> [Task to complete] Repeat only the lines below from the one containing "to R104) -/" through the one containing "decide ((c.entry i.val).st", inclusive, exactly as written.

Collected data
=======
/-- The shadow plane of an engine is lent to a replay that needs a weight tile (R177, R181). -/
def Site.planeLent (c : Site) (e : EngNo) : Bool :=
  match c.vote with
  | some v => decide (v.replay = e) && (match v.flight.op.kind with | .matrix _ => true | _ => false)
  | none => false

/-- An instruction contributes to a bank it keeps or adds to. -/
def Flight.bankOf (f : Flight) : Option (Fin 4) :=
  match f.op.kind with
  | .matrix m => if f.cancelled then none
                 else if m.dest = 0 ∨ m.accumulate then some m.bank else none
  | _ => none

/-- The contributions to bank b of engine e whose verdict has not passed (R174, R499). -/
def Site.unverified (c : Site) (e : EngNo) (b : Fin 4) : Nat :=
  ((c.eng e).waiting.filter fun f => decide (f.bankOf = some b)).length +
  (match c.vote with
   | some v => if v.orig = e ∧ v.flight.bankOf = some b then 1 else 0
   | none => 0)

/-- An engine's queues are empty. -/
def Engine.queuesEmpty (e : Engine) : Bool := e.arrayQ.isEmpty && e.feedQ.isEmpty && e.latchQ.isEmpty

/-- An engine is idle: nothing in its array, its loaders or its drain. -/
def Engine.idle (e : Engine) : Bool :=
  e.inArray.isNone && e.feeding.isNone && e.latchingOp.isNone && e.draining.isNone

/-- No verdict of an engine is pending. -/
def Engine.noPending (e : Engine) : Bool := e.waiting.isEmpty

/-- An engine is quiescent for a remap or a move (R81). -/
def Site.engQuiescent (c : Site) (n : EngNo) : Bool :=
  let e := c.eng n
  e.inArray.isNone && e.noPending &&
  ((List.finRange 4).all fun b => decide ((e.bank b).st = .free) || decide ((e.bank b).st = .held)) &&
  (match c.vote with | some v => decide (v.orig ≠ n) && decide (v.replay ≠ n) | none => true)

/-! ### Copy queues -/

/-- Copy queue q. -/
def Site.queue (c : Site) (q : Fin 4) : CopyQueue := tget (fun _ => {}) c.queues q.val

/-- Copy queue q becomes v. -/
def Site.setQueue (c : Site) (q : Fin 4) (v : CopyQueue) : Site :=
  { c with queues := tset (fun _ => {}) c.queues q.val v }

/-- Descriptors pushed and not completed (R105). -/
def CopyQueue.depth (q : CopyQueue) : Nat := q.waiting.length + q.flight.length

/-! ### Conditions on the whole core (R116, R136, R137) -/

/-- Every queue of the core is empty (R136). -/
def Site.queuesEmpty (c : Site) : Bool :=
  ((List.finRange 4).all fun e => (c.eng e).queuesEmpty) && c.vecQ.isEmpty &&
  (List.finRange 4).all fun q => decide ((c.queue q).depth = 0)

/-- No engine is busy and no verdict is pending. -/
def Site.enginesDone (c : Site) : Bool :=
  ((List.finRange 4).all fun e => (c.eng e).idle && (c.eng e).noPending) && c.vote.isNone

/-- The core has settled (R137). -/
def Site.settled (c : Site) : Bool := c.queuesEmpty && c.enginesDone && c.pend.isEmpty

/-- The core's clock runs. -/
def State.clocked (s : State) (n : SiteNo) : Bool :=
  let r := s.region ⟨n.val, by omega⟩
  decide ((s.site n).pwr = .run) && (decide (r.st = 1) || decide (r.st = 3))

/-! ### The sill (R102 to R104) -/

/-- Sill entry i. -/
def Site.entry (c : Site) (i : Nat) : SillEntry := tget (fun _ => {}) c.sill i

/-- Sill entry i becomes v. -/
def Site.setEntry (c : Site) (i : Nat) (v : SillEntry) : Site :=
  { c with sill := tset (fun _ => {}) c.sill i v }

/-- 64 B units of a reservation in bytes (R102). -/
def sillUnits (bytes : Nat) : Nat := (bytes + 63) / 64

/-- The named entry is FREE and the free space covers a reservation (R102). -/
def Site.sillFits (c : Site) (i : Fin 64) (bytes : Nat) : Bool :=
  decide ((c.entry i.val).st = .free) && decide (sillUnits bytes ≤ c.sillFree)

/-- An entry opens with its reservation (Table 4.5). -/
def Site.sillOpen (c : Site) (i : Fin 64) (bytes : Nat) (tok : Option (BitVec 6)) : Site :=
  let v := c.entry i.val
  { c.setEntry i.val { v with st := .opened, units := sillUnits bytes, waits := 1, readers := 0,
                              data := [], tok := tok, flush := none } with
    sillFree := c.sillFree - sillUnits bytes }

/-- An entry's space is returned and its number can be named again (R104). -/
def Site.sillGone (c : Site) (i : Nat) : Site :=
  let v := c.entry i
  { c.setEntry i { claimed := v.claimed - 1 } with sillFree := c.sillFree + v.units }

/-- A free request on an entry takes effect when it is RELEASED (Table 4.5, R104). -/
def Site.sillTryFree (c : Site) (i : Nat) : Site :=
  let v := c.entry i
  if v.st = .released ∧ v.freeReq = true then
    if v.readers = 0 then c.sillGone i else c.setEntry i { v with st := .freeing }
  else c

/-- An engine's ENG_FLUSH takes what a drain found (R58, Table 2.8). -/
def flushTake (w : Word32) (sat nan : Bool) (f : BitVec 16) : Word32 :=
  let m := w.extractLsb' 0 16
  let w := if f = 0 then w else setBit w 31 true
  let w := if sat then setBit w 30 true else w
  let w := if nan then setBit w 29 true else w
  w.extractLsb' 16 16 ++ (if m < f then f else m)

/-- A CLOSED entry whose contributors have all passed becomes RELEASED: its ENG_FLUSH update is made, its
token signalled, and a latched free request taken (R58, R103, R142). -/
def Site.sillRelease (c : Site) (i : Nat) : Site :=
  let v := c.entry i
  if v.st = .closed ∧ v.waits = 0 then
    let c := match v.flush with
      | some (e, sat, nan, f) => c.modEng e fun g => { g with flushReg := flushTake g.flushReg sat nan f }
      | none => c
    let c := c.setEntry i { v with st := .released, flush := none, tok := none }
    (c.signalOpt v.tok).sillTryFree i
  else c

/-- One contributor's verdict has passed. -/
def Site.sillPass (c : Site) (i : Nat) : Site :=
  let v := c.entry i
  (c.setEntry i { v with waits := v.waits - 1 }).sillRelease i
=======
> [Written answer]
/-! ### The sill (R102 to R104) -/

/-- Sill entry i. -/
def Site.entry (c : Site) (i : Nat) : SillEntry := tget (fun _ => {}) c.sill i

/-- Sill entry i becomes v. -/
def Site.setEntry (c : Site) (i : Nat) (v : SillEntry) : Site :=
  { c with sill := tset (fun _ => {}) c.sill i v }

/-- 64 B units of a reservation in bytes (R102). -/
def sillUnits (bytes : Nat) : Nat := (bytes + 63) / 64

/-- The named entry is FREE and the free space covers a reservation (R102). -/
def Site.sillFits (c : Site) (i : Fin 64) (bytes : Nat) : Bool :=
  decide ((c.entry i.val).st = .free) && decide (sillUnits bytes ≤ c.sillFree)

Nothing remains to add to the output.